Identifying Effective Teachers Policy
The state should have a data system that contributes some of the evidence needed to assess teacher effectiveness.
It does not appear that California's longitudinal data system for providing evidence of teacher effectiveness is mandated or that data system use is required in state policy.
California does not have a teacher of record definition, nor does it have a process in place for teacher roster verification.
California publishes an annual report entitled Teacher Supply in California, which includes data on the number of teachers who received credentials, certificates, permits and waivers and addresses issues regarding the supply of teachers newly available to teach in California classrooms. Specifically, the report breaks down the number of credentials by those earning multiple subject, single subject and education specialist certifications. It also includes a table that compares the number of teaching credentials to permits issued for each authorization; these numbers include documents for individuals recommended by California institutions as well as for those who completed an out-of-state program.

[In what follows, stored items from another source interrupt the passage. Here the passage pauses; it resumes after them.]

-- ==== Sys2Proof/Laws/EvolvesLanding.lean ====
section
/-! SUPPORT. How the state may develop, operation by operation: the rooms, the Landing and the Workshop. -/

namespace Sys2Proof.Machine

theorem State.accEcc_evolves (s : State) (o : Op) (r : RoomRun) (t : Nat) (c : Nat) (row : Nat) (col : Nat) (ecc : Nat) :
    State.Evolves [.attic, .cellar, .larder, .host, .od, .meter, .freeCtr, .bell] s (State.accEcc s o r t c row col ecc) := by
  unfold State.accEcc
  refine State.Evolves.ite ?_ ?_
  · refine State.Evolves.step ?_ (State.count_evolves ..) rfl
    exact State.Evolves.refl _ _
  · refine State.Evolves.ite ?_ ?_
    · refine State.Evolves.ite ?_ ?_
      · refine State.Evolves.step ?_ (State.memUe_evolves ..) rfl
        exact State.Evolves.refl _ _
      · refine State.Evolves.step ?_ (State.sramUe_evolves ..) rfl
        exact State.Evolves.refl _ _
    · exact State.Evolves.refl _ _

theorem State.healEntry_evolves (s : State) (o : Op) (r : RoomRun) (t : Nat) (c : Nat) (row : Nat) (col : Nat) :
    State.Evolves [.attic, .cellar, .larder, .host] s (State.healEntry s o r t c row col) :=
  State.Evolves.ite (State.setMem_evolves _ _ _ fun h => Mem.filterPoison_wf h _) (State.Evolves.refl _ _)

theorem State.setEntry_evolves (s : State) (o : Op) (r : RoomRun) (t : Nat) (c : Nat) (row : Nat) (col : Nat) (v : F32) (p : Bool) :
    State.Evolves [.attic, .cellar, .larder, .host, .meter, .rooms] s (State.setEntry s o r t c row col v p) := by
  unfold State.setEntry
  refine State.Evolves.ite ?_ ?_
  · extract_lets +onlyGivenNames x0
    clear_value x0
    extract_lets +onlyGivenNames x1
    refine State.Evolves.cut (fs := [.attic, .cellar, .larder, .host, .meter, .rooms]) (r := s) (x := x1) ?_ fun hx1 => ?_
    · unfold x1
      refine State.Evolves.ite ?_ ?_
      · refine State.Evolves.step ?_ (State.wr_evolves ..) rfl
        exact State.Evolves.refl _ _
      · refine State.Evolves.step ?_ (State.wr_evolves ..) rfl
        exact State.Evolves.refl _ _
    clear_value x1
    refine State.Evolves.ite ?_ ?_
    · refine State.Evolves.step ?_ (State.poison_evolves ..) rfl
      exact hx1
    · exact hx1
  · extract_lets +onlyGivenNames x2
    clear_value x2
    extract_lets +onlyGivenNames x3
    clear_value x3
    refine State.Evolves.ite ?_ ?_
    · refine State.Evolves.upd (s := s) ?_ (State.tables_of rfl rfl rfl rfl rfl rfl rfl) rfl rfl rfl rfl rfl rfl rfl fun f hf => by cases f <;> first | rfl | simp at hf
      exact State.Evolves.refl _ _
    · refine State.Evolves.upd (s := s) ?_ (State.tables_of rfl rfl rfl rfl rfl rfl rfl) rfl rfl rfl rfl rfl rfl rfl fun f hf => by cases f <;> first | rfl | simp at hf
      exact State.Evolves.refl _ _

theorem State.flush_evolves (s : State) (o : Op) (r : RoomRun) (row : Nat) (col : Nat) (ecc : Nat) :
    State.Evolves [.attic, .cellar, .larder, .host, .od, .meter, .freeCtr, .lb, .rooms, .bell] s (State.flush s o r row col ecc) := by
  unfold State.flush
  split
  · extract_lets +onlyGivenNames x4
    clear_value x4
    split
    · extract_lets +onlyGivenNames x13
      clear_value x13
      extract_lets +onlyGivenNames x14
      clear_value x14
      extract_lets +onlyGivenNames x15
      clear_value x15
      extract_lets +onlyGivenNames x16
      clear_value x16
      split
      · extract_lets +onlyGivenNames x29
        clear_value x29
        split
        · rename_i v30 v31 v32 e33 v34 v35 v36 e37 v38 v39 v40 e41 v42 v43 v44 e45
          refine State.Evolves.cut (fs := [.attic, .cellar, .larder, .host, .od, .meter, .freeCtr, .lb, .rooms, .bell]) (r := s) (x := v44) (State.Evolves.eqv ?_ (congrArg (fun y => y.2) e45)) fun hv44 => ?_
          · split
            · dsimp only
              refine State.Evolves.step ?_ (State.free_evolves ..) rfl
              exact State.Evolves.refl _ _
            · dsimp only
              exact State.Evolves.refl _ _
          extract_lets +onlyGivenNames x48
          clear_value x48
          extract_lets +onlyGivenNames x49
          clear_value x49
          extract_lets +onlyGivenNames x50
          refine State.Evolves.cut (fs := [.attic, .cellar, .larder, .host, .od, .meter, .freeCtr, .lb, .rooms, .bell]) (r := s) (x := x50) ?_ fun hx50 => ?_
          · unfold x50
            refine State.Evolves.ite ?_ ?_
            · refine State.Evolves.step ?_ (State.healEntry_evolves ..) rfl
              exact hv44
            · exact hv44
          clear_value x50
          extract_lets +onlyGivenNames x51
          refine State.Evolves.cut (fs := [.attic, .cellar, .larder, .host, .od, .meter, .freeCtr, .lb, .rooms, .bell]) (r := s) (x := x51) ?_ fun hx51 => ?_
          · unfold x51
            refine State.Evolves.ite ?_ ?_
            · exact hx50
            · refine State.Evolves.step ?_ (State.accEcc_evolves ..) rfl
              exact hx50
          clear_value x51
          extract_lets +onlyGivenNames x52
          refine State.Evolves.cut (fs := [.attic, .cellar, .larder, .host, .od, .meter, .freeCtr, .lb, .rooms, .bell]) (r := s) (x := x52) ?_ fun hx52 => ?_
          · unfold x52
            refine State.Evolves.step ?_ (State.setEntry_evolves ..) rfl
            exact hx51
          clear_value x52
          extract_lets +onlyGivenNames x53
          refine State.Evolves.cut (fs := [.attic, .cellar, .larder, .host, .od, .meter, .freeCtr, .lb, .rooms, .bell]) (r := s) (x := x53) ?_ fun hx53 => ?_
          · unfold x53
            refine State.Evolves.ite ?_ ?_
            · refine State.Evolves.step ?_ (State.count_evolves ..) rfl
              exact hx52
            · exact hx52
          clear_value x53
          extract_lets +onlyGivenNames x54
          clear_value x54
          extract_lets +onlyGivenNames x55
          clear_value x55
          extract_lets +onlyGivenNames x56
          refine State.Evolves.cut (fs := [.attic, .cellar, .larder, .host, .od, .meter, .freeCtr, .lb, .rooms, .bell]) (r := s) (x := x56) ?_ fun hx56 => ?_
          · unfold x56
            refine State.Evolves.step ?_ (State.count_evolves ..) rfl
            exact hx53
          clear_value x56
          extract_lets +onlyGivenNames x57
          refine State.Evolves.cut (fs := [.attic, .cellar, .larder, .host, .od, .meter, .freeCtr, .lb, .rooms, .bell]) (r := s) (x := x57) ?_ fun hx57 => ?_
          · unfold x57
            refine State.Evolves.step ?_ (State.count_evolves ..) rfl
            exact hx56
          clear_value x57
          extract_lets +onlyGivenNames x58
          refine State.Evolves.cut (fs := [.attic, .cellar, .larder, .host, .od, .meter, .freeCtr, .lb, .rooms, .bell]) (r := s) (x := x58) ?_ fun hx58 => ?_
          · unfold x58
            refine State.Evolves.ite ?_ ?_
            · refine State.Evolves.step ?_ (State.countDelivery_evolves ..) rfl
              exact hx57
            · exact hx57
          clear_value x58
          extract_lets +onlyGivenNames x59
          refine State.Evolves.cut (fs := [.attic, .cellar, .larder, .host, .od, .meter, .freeCtr, .lb, .rooms, .bell]) (r := s) (x := x59) ?_ fun hx59 => ?_
          · unfold x59
            refine State.Evolves.ite ?_ ?_
            · refine State.Evolves.step ?_ (State.countDelivery_evolves ..) rfl
              exact hx58
            · exact hx58
          clear_value x59
          extract_lets +onlyGivenNames x60
          clear_value x60
          refine State.Evolves.step ?_ (State.setOp_evolves ..) rfl
          exact hx59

However, no connection is made between these data and district-level hiring statistics, and consequently this report provides an incomplete analysis of teacher production in California. In fact, the report includes the caveat that "these data are presented for comparison purposes only. No inference may be made regarding the shortage or surplus of teachers for specific credential areas as information was not available regarding the numbers of teaching positions in each credential area, numbers of credential holders currently serving in schools, or the availability of newly credentialed teachers for vacant positions in schools."
Data Quality Campaign www.dataqualitycampaign.org Teacher Supply http://www.ctc.ca.gov/reports/all-reports.html
Ensure that the longitudinal data system is connected to teacher effectiveness.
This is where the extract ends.